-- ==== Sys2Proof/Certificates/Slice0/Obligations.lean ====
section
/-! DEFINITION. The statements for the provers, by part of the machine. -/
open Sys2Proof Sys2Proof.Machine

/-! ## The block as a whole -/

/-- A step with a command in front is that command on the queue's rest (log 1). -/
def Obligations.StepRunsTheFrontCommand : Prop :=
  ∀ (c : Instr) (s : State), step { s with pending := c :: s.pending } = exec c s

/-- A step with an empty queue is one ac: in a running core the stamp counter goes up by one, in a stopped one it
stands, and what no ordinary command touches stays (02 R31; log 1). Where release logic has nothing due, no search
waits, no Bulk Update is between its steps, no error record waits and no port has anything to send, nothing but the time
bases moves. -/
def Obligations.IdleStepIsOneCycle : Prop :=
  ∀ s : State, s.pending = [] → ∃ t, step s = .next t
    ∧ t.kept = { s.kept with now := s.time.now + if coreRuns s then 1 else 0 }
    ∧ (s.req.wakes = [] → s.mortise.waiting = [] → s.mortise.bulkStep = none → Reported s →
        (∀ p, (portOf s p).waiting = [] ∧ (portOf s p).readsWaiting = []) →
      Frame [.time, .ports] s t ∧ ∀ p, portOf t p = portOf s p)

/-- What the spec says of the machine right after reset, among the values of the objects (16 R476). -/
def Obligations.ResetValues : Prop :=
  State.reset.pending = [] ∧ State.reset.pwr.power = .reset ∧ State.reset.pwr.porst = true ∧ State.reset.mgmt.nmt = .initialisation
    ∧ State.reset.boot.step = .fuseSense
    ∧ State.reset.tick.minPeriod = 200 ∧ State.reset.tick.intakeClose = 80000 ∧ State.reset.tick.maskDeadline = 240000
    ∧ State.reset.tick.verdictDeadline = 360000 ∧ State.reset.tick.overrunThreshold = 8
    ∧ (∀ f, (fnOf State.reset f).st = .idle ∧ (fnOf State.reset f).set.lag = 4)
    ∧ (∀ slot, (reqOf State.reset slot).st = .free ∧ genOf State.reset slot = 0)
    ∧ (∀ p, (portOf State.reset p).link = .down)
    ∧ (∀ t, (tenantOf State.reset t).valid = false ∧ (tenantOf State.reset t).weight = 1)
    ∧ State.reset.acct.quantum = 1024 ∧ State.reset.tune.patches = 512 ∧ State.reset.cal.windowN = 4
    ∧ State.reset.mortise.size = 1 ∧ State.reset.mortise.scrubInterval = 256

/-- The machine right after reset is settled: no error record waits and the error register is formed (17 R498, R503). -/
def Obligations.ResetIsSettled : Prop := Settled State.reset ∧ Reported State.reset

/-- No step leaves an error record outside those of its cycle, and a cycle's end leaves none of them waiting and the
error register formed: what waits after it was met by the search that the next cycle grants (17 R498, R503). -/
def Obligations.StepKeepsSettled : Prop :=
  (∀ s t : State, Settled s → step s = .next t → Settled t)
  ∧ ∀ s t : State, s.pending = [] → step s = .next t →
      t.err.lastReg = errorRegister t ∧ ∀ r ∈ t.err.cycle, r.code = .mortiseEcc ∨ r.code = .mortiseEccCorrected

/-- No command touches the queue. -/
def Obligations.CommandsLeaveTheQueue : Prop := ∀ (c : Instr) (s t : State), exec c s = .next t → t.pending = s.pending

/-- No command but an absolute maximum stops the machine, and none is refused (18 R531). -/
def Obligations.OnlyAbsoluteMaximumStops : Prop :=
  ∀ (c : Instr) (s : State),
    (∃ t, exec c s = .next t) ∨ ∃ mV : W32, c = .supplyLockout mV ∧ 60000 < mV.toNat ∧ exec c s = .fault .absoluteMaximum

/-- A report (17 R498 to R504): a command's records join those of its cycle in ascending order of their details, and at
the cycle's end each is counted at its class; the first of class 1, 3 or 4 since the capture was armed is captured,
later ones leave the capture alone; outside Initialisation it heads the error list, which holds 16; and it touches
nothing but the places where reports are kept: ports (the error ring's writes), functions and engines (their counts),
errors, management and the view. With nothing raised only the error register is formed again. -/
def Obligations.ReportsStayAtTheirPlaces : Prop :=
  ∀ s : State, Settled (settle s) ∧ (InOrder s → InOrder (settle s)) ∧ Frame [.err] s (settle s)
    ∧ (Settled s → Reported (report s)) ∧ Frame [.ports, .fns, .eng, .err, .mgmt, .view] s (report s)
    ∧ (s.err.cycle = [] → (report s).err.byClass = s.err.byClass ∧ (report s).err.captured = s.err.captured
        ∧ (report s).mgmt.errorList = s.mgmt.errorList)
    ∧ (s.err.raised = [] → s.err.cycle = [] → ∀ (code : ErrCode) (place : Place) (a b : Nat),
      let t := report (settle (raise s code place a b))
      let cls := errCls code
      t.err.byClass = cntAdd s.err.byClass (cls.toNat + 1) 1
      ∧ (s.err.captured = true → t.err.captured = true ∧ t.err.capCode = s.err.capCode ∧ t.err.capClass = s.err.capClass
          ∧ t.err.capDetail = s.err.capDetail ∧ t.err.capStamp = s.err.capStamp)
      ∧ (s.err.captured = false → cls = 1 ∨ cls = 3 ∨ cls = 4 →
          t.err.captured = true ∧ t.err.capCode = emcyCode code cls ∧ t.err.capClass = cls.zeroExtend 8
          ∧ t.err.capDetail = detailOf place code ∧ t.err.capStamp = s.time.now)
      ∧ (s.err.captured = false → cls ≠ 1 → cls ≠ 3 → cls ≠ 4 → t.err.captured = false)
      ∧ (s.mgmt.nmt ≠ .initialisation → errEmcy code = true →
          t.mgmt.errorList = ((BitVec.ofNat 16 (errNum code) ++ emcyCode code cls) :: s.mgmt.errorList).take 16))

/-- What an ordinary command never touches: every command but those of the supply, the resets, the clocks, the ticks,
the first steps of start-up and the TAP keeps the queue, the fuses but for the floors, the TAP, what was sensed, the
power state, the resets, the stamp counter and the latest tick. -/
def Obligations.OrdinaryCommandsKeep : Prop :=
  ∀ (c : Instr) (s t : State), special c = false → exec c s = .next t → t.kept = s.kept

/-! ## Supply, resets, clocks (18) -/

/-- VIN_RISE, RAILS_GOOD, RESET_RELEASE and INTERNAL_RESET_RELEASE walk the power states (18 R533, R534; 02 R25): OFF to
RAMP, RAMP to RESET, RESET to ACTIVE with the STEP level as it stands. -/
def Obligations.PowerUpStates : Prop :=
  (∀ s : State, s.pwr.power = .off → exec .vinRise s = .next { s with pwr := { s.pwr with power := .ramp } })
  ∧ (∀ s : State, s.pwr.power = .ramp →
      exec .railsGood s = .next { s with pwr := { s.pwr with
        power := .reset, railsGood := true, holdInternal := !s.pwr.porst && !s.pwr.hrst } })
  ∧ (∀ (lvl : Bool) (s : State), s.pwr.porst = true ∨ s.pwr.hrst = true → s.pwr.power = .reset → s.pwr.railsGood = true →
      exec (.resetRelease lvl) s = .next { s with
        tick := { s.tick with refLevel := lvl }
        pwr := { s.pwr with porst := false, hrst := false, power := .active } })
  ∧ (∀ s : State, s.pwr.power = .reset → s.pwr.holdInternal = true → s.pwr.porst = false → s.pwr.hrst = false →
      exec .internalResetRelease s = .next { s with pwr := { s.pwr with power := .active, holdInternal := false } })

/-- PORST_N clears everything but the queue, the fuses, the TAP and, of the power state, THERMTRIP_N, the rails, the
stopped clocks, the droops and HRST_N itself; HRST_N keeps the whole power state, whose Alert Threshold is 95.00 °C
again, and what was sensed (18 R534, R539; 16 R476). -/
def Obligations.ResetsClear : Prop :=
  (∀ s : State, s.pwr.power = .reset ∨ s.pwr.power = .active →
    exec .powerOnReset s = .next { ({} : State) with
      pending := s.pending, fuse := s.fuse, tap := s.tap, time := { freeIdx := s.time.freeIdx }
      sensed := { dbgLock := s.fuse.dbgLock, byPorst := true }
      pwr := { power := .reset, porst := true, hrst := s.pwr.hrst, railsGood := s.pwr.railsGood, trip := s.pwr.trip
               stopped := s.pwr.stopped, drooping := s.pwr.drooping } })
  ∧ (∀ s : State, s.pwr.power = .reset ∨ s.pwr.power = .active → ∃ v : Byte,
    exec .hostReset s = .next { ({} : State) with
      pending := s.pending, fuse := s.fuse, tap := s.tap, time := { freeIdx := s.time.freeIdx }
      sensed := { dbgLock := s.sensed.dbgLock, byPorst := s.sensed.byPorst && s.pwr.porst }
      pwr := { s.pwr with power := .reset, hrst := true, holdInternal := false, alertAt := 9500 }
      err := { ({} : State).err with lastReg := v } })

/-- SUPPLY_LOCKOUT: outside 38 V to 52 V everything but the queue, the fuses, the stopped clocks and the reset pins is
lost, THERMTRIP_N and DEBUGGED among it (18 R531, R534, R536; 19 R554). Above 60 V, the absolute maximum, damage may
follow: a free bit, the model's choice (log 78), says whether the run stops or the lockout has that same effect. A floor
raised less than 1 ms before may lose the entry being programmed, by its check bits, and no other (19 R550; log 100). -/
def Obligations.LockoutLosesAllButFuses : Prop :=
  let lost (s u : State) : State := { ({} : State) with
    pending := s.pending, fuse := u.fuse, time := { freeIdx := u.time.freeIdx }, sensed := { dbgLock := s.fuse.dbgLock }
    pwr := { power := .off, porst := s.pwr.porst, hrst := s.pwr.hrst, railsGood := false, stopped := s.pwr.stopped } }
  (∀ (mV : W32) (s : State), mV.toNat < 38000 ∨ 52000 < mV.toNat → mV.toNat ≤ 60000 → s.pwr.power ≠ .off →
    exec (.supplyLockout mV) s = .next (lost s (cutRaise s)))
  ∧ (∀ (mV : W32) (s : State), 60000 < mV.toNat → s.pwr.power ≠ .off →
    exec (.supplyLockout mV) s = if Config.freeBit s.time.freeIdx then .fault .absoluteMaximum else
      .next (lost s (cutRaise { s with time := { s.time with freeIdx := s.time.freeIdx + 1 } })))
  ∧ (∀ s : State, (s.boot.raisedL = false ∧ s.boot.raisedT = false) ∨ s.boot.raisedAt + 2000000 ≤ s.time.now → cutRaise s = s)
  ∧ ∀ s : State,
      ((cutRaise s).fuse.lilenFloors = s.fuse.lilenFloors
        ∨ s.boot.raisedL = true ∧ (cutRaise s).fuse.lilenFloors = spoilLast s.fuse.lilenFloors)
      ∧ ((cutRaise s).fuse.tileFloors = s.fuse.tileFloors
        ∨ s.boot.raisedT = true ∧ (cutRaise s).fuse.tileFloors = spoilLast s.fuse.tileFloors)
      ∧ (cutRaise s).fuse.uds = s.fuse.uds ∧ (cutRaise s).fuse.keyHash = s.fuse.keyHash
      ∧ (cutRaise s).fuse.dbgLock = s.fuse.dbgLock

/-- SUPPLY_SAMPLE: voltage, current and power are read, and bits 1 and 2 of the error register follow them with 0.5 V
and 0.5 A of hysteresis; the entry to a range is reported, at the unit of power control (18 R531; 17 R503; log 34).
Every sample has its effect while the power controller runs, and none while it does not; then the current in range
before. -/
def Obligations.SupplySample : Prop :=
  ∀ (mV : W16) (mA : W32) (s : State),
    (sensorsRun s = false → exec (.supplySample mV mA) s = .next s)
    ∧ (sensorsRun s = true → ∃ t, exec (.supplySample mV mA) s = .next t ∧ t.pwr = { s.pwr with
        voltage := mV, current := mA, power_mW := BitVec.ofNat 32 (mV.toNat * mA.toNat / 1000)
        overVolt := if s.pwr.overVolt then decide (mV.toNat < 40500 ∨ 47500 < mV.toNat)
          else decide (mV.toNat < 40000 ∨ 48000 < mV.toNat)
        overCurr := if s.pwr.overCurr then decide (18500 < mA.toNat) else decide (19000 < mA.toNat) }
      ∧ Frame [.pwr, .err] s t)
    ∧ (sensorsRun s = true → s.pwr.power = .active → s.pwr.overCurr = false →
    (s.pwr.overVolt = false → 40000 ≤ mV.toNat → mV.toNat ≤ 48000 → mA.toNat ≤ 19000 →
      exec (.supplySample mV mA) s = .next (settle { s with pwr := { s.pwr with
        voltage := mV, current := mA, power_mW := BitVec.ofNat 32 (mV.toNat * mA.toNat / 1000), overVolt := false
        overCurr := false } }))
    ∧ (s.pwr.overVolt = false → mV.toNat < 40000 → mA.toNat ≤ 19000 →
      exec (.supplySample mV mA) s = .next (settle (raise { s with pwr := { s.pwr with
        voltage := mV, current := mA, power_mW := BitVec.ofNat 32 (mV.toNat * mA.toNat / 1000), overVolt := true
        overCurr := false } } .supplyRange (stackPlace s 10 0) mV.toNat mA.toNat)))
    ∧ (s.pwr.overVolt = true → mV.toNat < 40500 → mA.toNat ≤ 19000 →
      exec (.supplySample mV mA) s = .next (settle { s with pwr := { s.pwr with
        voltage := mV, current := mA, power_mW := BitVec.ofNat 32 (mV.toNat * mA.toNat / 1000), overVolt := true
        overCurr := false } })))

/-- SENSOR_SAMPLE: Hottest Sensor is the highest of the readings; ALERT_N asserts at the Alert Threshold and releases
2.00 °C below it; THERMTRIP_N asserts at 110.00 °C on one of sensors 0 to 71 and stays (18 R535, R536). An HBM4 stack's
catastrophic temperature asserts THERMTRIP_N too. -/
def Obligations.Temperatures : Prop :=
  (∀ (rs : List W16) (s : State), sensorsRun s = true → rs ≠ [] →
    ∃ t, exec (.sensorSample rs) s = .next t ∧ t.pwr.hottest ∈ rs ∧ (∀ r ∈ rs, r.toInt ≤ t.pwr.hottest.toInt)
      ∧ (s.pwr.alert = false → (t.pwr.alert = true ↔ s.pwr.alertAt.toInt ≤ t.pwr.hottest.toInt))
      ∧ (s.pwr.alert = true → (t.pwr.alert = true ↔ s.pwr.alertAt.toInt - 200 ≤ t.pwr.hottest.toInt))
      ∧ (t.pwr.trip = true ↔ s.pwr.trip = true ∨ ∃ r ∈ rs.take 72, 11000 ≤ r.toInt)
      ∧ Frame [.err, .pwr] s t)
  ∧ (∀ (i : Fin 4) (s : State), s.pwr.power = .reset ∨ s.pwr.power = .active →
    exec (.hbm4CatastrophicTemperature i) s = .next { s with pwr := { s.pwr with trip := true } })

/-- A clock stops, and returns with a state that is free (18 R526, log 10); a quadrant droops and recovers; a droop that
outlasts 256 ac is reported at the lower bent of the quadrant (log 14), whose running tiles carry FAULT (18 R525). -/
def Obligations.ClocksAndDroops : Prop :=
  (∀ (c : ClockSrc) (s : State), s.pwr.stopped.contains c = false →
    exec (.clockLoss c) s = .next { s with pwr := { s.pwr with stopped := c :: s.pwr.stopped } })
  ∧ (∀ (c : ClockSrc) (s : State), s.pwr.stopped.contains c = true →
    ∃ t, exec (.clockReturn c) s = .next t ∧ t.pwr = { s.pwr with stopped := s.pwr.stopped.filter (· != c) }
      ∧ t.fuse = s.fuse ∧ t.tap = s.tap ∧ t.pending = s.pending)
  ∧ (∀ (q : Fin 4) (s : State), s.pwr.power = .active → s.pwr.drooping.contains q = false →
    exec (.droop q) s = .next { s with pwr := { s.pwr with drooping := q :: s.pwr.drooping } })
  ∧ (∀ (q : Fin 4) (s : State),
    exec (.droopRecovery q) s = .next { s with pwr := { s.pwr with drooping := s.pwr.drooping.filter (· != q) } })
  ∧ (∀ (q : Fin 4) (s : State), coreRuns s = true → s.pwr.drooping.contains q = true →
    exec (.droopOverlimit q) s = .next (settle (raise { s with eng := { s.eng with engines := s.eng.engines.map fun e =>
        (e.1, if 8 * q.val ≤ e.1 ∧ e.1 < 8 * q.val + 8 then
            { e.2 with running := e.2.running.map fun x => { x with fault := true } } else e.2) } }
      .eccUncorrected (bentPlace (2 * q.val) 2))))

• • • •

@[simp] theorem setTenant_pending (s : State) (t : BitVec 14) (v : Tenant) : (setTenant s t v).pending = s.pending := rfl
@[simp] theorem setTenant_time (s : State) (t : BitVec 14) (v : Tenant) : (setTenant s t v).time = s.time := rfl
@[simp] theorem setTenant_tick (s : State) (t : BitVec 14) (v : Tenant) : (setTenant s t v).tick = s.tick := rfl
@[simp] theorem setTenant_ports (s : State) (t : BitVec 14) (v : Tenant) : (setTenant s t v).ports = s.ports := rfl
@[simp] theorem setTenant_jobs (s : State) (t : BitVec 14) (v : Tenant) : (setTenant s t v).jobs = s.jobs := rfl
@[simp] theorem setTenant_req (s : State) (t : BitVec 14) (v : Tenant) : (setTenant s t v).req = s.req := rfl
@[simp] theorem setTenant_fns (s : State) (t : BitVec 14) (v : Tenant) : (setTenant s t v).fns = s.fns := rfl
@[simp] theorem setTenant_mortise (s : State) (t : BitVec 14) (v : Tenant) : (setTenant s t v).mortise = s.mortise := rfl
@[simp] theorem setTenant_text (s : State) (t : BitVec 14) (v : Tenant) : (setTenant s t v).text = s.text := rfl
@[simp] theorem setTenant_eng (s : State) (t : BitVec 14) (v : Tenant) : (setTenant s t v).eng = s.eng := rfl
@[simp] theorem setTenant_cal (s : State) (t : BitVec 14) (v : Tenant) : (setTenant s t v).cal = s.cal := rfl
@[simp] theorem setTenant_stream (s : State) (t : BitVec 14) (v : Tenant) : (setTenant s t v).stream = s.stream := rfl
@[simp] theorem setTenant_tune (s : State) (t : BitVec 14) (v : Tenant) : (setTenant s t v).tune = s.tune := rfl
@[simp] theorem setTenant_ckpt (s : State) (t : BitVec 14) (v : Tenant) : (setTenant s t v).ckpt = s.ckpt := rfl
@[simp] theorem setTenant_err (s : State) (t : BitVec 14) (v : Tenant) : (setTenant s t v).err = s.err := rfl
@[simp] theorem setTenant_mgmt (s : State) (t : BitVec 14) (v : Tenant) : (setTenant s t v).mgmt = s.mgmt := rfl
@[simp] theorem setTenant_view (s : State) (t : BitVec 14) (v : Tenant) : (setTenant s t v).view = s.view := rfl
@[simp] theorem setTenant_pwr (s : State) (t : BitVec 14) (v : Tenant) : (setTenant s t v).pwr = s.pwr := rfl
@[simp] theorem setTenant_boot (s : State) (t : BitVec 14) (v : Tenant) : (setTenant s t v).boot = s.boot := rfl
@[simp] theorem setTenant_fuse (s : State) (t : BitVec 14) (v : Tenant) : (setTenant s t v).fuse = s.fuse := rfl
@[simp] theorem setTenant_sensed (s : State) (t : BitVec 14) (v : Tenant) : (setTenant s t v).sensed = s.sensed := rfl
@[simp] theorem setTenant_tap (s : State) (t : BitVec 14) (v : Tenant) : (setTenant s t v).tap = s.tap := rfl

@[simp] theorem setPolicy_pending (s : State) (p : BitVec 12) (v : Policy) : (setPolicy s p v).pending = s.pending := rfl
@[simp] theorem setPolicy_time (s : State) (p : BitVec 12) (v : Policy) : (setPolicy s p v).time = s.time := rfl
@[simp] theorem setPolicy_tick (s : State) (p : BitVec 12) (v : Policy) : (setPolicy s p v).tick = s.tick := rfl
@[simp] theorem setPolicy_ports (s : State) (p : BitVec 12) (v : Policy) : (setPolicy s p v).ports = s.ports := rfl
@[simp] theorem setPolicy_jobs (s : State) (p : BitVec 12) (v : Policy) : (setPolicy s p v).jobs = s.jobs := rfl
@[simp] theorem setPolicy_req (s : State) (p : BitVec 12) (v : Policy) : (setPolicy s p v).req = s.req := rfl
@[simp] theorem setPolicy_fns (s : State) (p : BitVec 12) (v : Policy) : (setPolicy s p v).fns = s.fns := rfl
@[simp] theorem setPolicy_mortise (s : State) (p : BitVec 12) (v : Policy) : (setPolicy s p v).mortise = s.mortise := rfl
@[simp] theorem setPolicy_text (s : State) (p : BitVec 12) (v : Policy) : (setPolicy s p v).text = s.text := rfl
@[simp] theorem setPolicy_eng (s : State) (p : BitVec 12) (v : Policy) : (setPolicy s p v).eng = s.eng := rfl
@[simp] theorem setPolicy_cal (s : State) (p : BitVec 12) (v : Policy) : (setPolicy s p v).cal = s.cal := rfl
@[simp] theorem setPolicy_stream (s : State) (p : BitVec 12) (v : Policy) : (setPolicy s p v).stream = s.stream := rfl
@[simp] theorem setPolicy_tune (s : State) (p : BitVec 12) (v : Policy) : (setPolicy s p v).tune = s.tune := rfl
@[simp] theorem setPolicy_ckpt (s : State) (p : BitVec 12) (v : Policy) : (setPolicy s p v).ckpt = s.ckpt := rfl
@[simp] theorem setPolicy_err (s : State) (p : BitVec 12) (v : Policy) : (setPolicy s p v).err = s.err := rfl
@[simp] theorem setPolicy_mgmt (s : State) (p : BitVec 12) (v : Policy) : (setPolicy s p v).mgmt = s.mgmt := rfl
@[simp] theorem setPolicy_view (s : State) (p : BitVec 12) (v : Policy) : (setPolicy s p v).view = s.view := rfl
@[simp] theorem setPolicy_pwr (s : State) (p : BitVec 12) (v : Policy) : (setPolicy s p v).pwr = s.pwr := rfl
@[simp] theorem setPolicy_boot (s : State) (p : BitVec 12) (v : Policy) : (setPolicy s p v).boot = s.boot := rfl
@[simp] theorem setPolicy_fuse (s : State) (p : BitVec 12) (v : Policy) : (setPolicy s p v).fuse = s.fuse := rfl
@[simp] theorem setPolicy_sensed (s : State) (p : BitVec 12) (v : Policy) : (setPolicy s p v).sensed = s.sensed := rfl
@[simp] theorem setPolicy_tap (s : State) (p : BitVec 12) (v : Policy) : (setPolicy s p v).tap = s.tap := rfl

• • • •

> [Description of the task]
The required output is the stretch of entries above from the line containing "-- ==== Sys2Proof/Certificates/Slice0/Obligations.lean" through the line containing "stopped one it", reproduced exactly.

> [Completed exercise]
-- ==== Sys2Proof/Certificates/Slice0/Obligations.lean ====
section
/-! DEFINITION. The statements for the provers, by part of the machine. -/
open Sys2Proof Sys2Proof.Machine

/-! ## The block as a whole -/

/-- A step with a command in front is that command on the queue's rest (log 1). -/
def Obligations.StepRunsTheFrontCommand : Prop :=
  ∀ (c : Instr) (s : State), step { s with pending := c :: s.pending } = exec c s

/-- A step with an empty queue is one ac: in a running core the stamp counter goes up by one, in a stopped one it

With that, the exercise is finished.